◆ Exercise instructions: Read the lines below and count those that have the word "event". Respond with the number only.

◆ Given data:
--*--

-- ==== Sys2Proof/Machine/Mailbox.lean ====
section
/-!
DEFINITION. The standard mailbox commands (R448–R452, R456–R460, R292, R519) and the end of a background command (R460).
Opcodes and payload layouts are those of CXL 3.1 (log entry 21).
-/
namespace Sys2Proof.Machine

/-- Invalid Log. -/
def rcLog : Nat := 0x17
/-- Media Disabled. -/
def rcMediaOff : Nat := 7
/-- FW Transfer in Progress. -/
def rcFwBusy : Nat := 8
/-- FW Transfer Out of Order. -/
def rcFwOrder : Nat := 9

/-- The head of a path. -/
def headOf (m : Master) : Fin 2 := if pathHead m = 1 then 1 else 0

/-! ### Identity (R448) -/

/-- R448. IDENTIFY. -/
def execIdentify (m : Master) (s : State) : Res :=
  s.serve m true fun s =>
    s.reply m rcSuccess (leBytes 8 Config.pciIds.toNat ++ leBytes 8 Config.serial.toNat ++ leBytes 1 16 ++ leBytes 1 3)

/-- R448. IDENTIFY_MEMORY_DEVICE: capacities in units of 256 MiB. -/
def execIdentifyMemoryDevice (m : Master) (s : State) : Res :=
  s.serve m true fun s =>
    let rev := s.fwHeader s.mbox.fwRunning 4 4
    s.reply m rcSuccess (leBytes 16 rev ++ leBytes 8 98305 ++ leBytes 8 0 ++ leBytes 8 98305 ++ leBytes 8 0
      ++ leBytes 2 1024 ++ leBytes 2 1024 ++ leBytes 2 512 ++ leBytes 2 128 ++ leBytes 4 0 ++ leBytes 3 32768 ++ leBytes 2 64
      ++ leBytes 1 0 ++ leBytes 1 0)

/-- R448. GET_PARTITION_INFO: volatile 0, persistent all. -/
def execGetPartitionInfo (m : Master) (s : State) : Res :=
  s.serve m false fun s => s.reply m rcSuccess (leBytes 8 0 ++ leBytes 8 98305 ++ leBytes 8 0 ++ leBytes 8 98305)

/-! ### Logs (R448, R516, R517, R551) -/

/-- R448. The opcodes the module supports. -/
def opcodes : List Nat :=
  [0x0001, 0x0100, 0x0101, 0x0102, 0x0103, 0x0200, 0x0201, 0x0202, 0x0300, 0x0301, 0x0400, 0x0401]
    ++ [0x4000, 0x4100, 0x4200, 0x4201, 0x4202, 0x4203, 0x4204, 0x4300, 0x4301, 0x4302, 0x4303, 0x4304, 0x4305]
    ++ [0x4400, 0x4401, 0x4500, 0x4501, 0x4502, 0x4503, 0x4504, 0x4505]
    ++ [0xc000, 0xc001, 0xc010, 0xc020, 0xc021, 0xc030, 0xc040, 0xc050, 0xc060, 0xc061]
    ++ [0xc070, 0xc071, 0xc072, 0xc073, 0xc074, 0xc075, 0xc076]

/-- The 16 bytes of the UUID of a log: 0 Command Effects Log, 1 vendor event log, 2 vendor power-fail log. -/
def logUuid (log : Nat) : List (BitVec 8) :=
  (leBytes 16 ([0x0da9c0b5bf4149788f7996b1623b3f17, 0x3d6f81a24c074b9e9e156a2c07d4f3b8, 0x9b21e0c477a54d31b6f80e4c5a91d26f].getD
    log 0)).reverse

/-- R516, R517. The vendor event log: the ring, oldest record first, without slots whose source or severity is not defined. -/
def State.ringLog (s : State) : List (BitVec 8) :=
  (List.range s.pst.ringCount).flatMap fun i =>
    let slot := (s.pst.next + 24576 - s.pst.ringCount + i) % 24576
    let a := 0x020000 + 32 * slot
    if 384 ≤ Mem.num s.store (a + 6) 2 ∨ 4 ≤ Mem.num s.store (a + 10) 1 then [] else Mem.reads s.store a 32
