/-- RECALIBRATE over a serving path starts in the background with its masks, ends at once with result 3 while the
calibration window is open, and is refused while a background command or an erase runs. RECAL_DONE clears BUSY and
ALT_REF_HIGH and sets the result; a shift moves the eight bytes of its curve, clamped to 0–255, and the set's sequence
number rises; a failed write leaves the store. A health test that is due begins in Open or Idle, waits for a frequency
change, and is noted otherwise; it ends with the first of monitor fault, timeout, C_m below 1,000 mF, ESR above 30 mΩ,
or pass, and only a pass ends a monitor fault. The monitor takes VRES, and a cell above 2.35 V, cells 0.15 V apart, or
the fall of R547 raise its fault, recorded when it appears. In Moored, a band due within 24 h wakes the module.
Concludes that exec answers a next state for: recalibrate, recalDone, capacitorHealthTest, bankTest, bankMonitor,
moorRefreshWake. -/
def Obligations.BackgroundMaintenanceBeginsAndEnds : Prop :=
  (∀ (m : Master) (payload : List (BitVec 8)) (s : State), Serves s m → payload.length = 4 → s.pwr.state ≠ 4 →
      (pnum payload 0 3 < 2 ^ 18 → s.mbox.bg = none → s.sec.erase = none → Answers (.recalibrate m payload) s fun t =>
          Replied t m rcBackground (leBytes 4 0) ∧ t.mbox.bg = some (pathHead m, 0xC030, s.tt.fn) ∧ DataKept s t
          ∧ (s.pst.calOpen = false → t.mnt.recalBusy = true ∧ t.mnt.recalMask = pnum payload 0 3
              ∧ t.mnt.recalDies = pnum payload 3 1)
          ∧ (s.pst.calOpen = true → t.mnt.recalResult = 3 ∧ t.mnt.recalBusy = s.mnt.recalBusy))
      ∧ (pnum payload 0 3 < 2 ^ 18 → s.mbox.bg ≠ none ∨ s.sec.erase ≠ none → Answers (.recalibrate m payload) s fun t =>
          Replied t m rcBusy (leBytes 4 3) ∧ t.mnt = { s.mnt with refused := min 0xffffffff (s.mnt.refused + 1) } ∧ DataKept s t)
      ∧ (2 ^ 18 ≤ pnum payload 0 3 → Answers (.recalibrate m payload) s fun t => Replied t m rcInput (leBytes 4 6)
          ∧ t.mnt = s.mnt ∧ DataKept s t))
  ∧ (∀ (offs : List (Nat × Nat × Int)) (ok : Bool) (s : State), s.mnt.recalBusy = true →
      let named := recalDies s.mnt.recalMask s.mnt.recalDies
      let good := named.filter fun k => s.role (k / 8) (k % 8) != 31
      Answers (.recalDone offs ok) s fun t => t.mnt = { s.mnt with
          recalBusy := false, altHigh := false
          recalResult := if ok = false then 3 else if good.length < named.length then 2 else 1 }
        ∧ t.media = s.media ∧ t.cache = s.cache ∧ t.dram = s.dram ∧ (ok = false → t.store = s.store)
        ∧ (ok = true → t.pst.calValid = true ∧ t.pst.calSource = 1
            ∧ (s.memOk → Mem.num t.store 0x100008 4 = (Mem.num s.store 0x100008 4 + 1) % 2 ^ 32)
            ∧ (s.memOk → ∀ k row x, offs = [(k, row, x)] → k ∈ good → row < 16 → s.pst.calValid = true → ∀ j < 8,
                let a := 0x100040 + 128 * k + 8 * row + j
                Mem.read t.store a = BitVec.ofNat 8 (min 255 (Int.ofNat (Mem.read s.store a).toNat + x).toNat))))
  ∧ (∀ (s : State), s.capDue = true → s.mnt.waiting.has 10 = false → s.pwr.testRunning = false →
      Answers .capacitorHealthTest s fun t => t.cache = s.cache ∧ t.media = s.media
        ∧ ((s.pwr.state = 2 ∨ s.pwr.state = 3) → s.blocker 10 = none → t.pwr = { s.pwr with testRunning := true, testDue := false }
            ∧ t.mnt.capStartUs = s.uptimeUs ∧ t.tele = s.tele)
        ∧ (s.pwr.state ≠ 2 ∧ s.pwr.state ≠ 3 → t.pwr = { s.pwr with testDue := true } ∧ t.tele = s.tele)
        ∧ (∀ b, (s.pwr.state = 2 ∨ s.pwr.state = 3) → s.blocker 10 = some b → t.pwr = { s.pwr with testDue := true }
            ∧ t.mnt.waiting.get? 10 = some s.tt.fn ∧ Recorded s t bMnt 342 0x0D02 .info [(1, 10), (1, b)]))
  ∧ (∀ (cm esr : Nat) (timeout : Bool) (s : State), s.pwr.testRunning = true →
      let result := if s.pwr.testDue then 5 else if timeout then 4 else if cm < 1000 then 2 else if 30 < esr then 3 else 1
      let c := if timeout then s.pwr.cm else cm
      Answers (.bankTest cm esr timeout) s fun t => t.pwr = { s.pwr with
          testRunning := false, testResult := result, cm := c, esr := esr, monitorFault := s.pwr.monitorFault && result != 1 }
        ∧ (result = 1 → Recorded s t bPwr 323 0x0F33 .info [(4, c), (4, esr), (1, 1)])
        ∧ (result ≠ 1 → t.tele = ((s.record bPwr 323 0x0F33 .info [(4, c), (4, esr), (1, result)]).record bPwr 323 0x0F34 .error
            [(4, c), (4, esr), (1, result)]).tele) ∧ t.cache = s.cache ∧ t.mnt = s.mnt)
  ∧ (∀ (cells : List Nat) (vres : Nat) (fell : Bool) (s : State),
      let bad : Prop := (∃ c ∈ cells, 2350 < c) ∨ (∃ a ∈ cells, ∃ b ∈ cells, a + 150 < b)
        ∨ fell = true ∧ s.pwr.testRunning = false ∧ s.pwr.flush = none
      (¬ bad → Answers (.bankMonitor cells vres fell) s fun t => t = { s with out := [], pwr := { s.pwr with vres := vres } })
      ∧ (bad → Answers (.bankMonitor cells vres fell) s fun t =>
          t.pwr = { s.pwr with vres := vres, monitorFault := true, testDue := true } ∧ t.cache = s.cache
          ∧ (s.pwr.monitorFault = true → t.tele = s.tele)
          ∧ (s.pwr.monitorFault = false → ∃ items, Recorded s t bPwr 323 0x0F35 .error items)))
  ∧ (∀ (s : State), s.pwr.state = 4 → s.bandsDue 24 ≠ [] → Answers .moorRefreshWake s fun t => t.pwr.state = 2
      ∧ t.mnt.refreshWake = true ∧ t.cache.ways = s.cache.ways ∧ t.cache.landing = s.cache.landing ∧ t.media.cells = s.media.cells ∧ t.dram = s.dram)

--*--

◆ Result of the task: 2